Benefits of this k-NN precipitation model include the addition of correlated predictors does not cause a problem as it does in a regression model, the precipitation frames are selected only by predictors so no cross-verification is needed, and the inclusion of the satellite-based neural network and climate data record enhanced precipitation product PERSIANN-CDR-CCS results in better-defined precipitation fields than previous satellite or radar-based statistical-based TC precipitation models. Drawbacks include a relatively short database of TCs from 1983 to 2019 that had 84 Gulf landfalling tracks. This is sufficient for modeling purposes, but more tracks would increase the possible choices of precipitation data frame neighbors to select. With time, more tracks can be added. Also, a decision was made not to include east coast landfalling tracks due to synoptic differences in shear with more encountering mid-latitude systems. Shear changes the precipitation amount and distribution, as illustrated in Fig. 6a in relation to the precipitation from Hurricane Katrina.

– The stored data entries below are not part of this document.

-- ==== Sys2Proof/Tests/Slice0.lean ====
section
/-! SUPPORT. Tests: decoding from written-out words, the well-formedness checks, one-step vectors of 95_test_vectors, and a witness for the hypotheses of every obligation that has any. Expected values come from the spec's vectors or from hand calculation by its rules. -/

namespace Sys2Proof.Tests

open Sys2Proof Sys2Proof.Machine

/-! ### Helpers -/

/-- The test value T1 of 95_test_vectors 2.1 for UNC_TERMS, the second test value there for the compressed map. -/
def params : Params where
  uncTerms    := [⟨.x, 0xFFFFFFFF, .left 4⟩, ⟨.y, 0xF, .left 0⟩]
  uncSizes    := [(64, 64)]
  bcBaseShift := 4
  bcBaseMul   := 16
  bcTerms     := [⟨.y, 0x2, .left 6⟩, ⟨.y, 0x4, .left 6⟩]
  packPerm    := ⟨0, 2, 1, 3⟩

/-- A unit with the command word `w` pending and the operands `g` latched. -/
def pend (w : Word) (g : RWRegs) : State :=
  { State.reset with params := params, latch := ⟨w, g⟩, pending := true }

/-- The RW registers with three ARGs and four BLK words. -/
def ops (a0 a1 a2 b0 b1 b2 b3 : Word) : RWRegs :=
  { RWRegs.reset with arg0 := a0, arg1 := a1, arg2 := a2, blk := #v[b0, b1, b2, b3] }

/-- The RW registers set up for a DECODE. -/
def cfg (f w h sl dl : Word) : RWRegs :=
  { RWRegs.reset with format := f, width := w, height := h, srcLen := sl, dstLen := dl }

/-- A memory holding bytes from offset 0. -/
def bytes (b : List Byte) : Memory := Memory.writeCells [] (b.zipIdx.map (fun x => (x.2, x.1)))

/-- The state a step answers; the reset state where it stops. -/
def after (o : Result) : State :=
  match o with
  | .next s => s
  | _ => State.reset

/-- The step answers a next state. -/
def goesOn (o : Result) : Bool :=
  match o with
  | .next _ => true
  | _ => false

theorem goesOn_next (o : Result) (h : goesOn o = true) : o = .next (after o) := by
  cases o with
  | next s => rfl
  | _ => cases h

/-- A DECODE pending over given SRC bytes and a DST filled with given bytes. -/
def dec (g : RWRegs) (src dst : List Byte) : State := { pend 0x0000000C g with src := bytes src, dst := bytes dst }

/-- The 16 bytes of the DBLK row CB2 (95_test_vectors 2.2). -/
def cb2 : List Byte :=
  [0xFF, 0x00, 0x88, 0xC6, 0xFA, 0x88, 0xC6, 0xFA, 0x1F, 0x00, 0x00, 0xF8, 0xE4, 0xE4, 0xE4, 0xE4]

/-- A host program standing before an idle unit. -/
def host (p : List HostOp) : State := { State.reset with params := params, script := p }

/-- A host program standing while a command is pending, with two host steps to go before it is performed. -/
def hostBusy (w : Word) (g : RWRegs) (p : List HostOp) : State := { pend w g with script := p, delay := 2 }

/-- The same under the host rule that lets the writes of 70_reset R232 go on. -/
def hostFree (w : Word) (g : RWRegs) (p : List HostOp) : State := { hostBusy w g p with hostRule := .anyValue }

/-! ### Decoding: RES, M and OP written out bit by bit from 30_encoding R76 and R77 -/

theorem test_decode_nop : decode 0b00000000000000000000000000000000#32 = .instr .nop := by decide
theorem test_decode_mapu : decode 0b00000000000000000000000000000001#32 = .instr .mapu := by decide
theorem test_decode_mapc : decode 0b00000000000000000000000000000010#32 = .instr .mapc := by decide
theorem test_decode_exp565 : decode 0b00000000000000000000000000000011#32 = .instr .exp565 := by decide
theorem test_decode_dcol : decode 0b00000000000000000000000000000100#32 = .instr .dcol := by decide
theorem test_decode_dalpha : decode 0b00000000000000000000000000000101#32 = .instr .dalpha := by decide
theorem test_decode_dblk : decode 0b00000000000000000000000000000110#32 = .instr .dblk := by decide
theorem test_decode_dtex : decode 0b00000000000000000000000000000111#32 = .instr .dtex := by decide
theorem test_decode_dtexCo : decode 0b00000000000000000000000100000111#32 = .instr .dtexCo := by decide
theorem test_decode_pack : decode 0b00000000000000000000000000001000#32 = .instr .pack := by decide
theorem test_decode_bswap32 : decode 0b00000000000000000000000000001001#32 = .instr .bswap32 := by decide
theorem test_decode_bswap16 : decode 0b00000000000000000000000000001010#32 = .instr .bswap16 := by decide
theorem test_decode_issup : decode 0b00000000000000000000000000001011#32 = .instr .issup := by decide
theorem test_decode_decode : decode 0b00000000000000000000000000001100#32 = .instr .decode := by decide

/-- The first opcode above the map, the last one, M outside DTEX, the lowest and the highest RES bit (95_test_vectors 2.5). -/
theorem test_decode_illegal :
    [0x0000000D#32, 0x000000FF, 0x00000104, 0x00000200, 0x80000007].map decode =
      [.illegal .reservedOpcode, .illegal .reservedOpcode, .illegal .mOutsideDtex, .illegal .reservedBits,
        .illegal .reservedBits] := by decide

theorem test_decodeTableWord :
    (decodeTableWord 32 0x107, decodeTableWord 8 0x0C, decodeTableWord 32 0x10C, decodeTableWord 64 0x100000000) =
      (some .dtexCo, some .decode, none, none) := by decide

/-! ### Well-formedness: each check refuses an ill-formed term -/

theorem test_wf_rejects_narrow_write : (HostOp.wr 0x020 16 1).wf = false := by decide
theorem test_wf_rejects_misaligned_write : (HostOp.wr 0x022 32 1).wf = false := by decide
theorem test_wf_rejects_write_past_reg : (HostOp.wr 0x1000 32 1).wf = false := by decide
theorem test_wf_rejects_wide_read : (HostOp.rd 0x020 64).wf = false := by decide
theorem test_wf_rejects_misaligned_read : (HostOp.rd 0x021 32).wf = false := by decide
theorem test_wf_rejects_read_past_reg : (HostOp.rd 0x1004 32).wf = false := by decide
theorem test_wf_rejects_src_past_end : (HostOp.srcWrite 0x100000000 1).wf = false := by decide
theorem test_wf_rejects_dst_read_past_end : (HostOp.dstRead 0x100000000).wf = false := by decide
theorem test_wf_rejects_dst_write_past_end : (HostOp.dstWrite 0x100000000 1).wf = false := by decide
theorem test_wf_rejects_repeated_lane : PackPerm.wf ⟨0, 2, 2, 3⟩ = false := by decide
theorem test_wf_rejects_unpadded_size : sizeAllowed (64, 65) = false := by decide
theorem test_wf_rejects_huge_size : sizeAllowed (65536, 65600) = false := by decide
theorem test_wf_rejects_missing_64 : Params.wf { params with uncSizes := [(128, 64)] } = false := by decide
theorem test_wf_rejects_bad_unc_size : Params.wf { params with uncSizes := [(64, 64), (63, 64)] } = false := by decide
theorem test_wf_rejects_missing_fixed_term : Params.wf { params with bcTerms := [⟨.y, 0x2, .left 6⟩] } = false := by decide
theorem test_wf_rejects_doubled_fixed_term :
    Params.wf { params with bcTerms := [⟨.y, 0x2, .left 6⟩, ⟨.y, 0x2, .left 6⟩, ⟨.y, 0x4, .left 6⟩] } = false := by decide
theorem test_wf_rejects_bad_perm : Params.wf { params with packPerm := ⟨0, 0, 1, 3⟩ } = false := by decide
theorem test_wf_accepts_params : params.wf = true := by decide
theorem test_wf_rejects_unsorted_memory : Memory.wf [(2, 1), (1, 1)] = false := by decide
theorem test_wf_rejects_repeated_address : Memory.wf [(1, 1), (1, 2)] = false := by decide
theorem test_wf_rejects_blank_byte : Memory.wf [(1, 0)] = false := by decide
theorem test_wf_rejects_address_past_end : Memory.wf [(0x100000000, 1)] = false := by decide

Future work includes fully linking the precipitation model to both the C3 HITS statistical model of N. Atlantic hurricane tracks and tracks derived using model future scenarios and exploring east coast landfalls. The benefit of linkage to the statistical model of hurricane tracks is that full distributions of TC precipitation can be used in a risk analysis that can then be used with rainfall-runoff models and topographic and land surface models to assess the potential runoff characteristics. Furthermore, the data can be combined with a surge model for full risk analysis of TC-driven flood hazards. Across all k-NN precipitation model ensembles, potential hot spots of very high precipitation corresponding to flat land areas could be highlighted for potential protection. A financial risk analysis of flooding is beneficial for the insurance industry and government entities.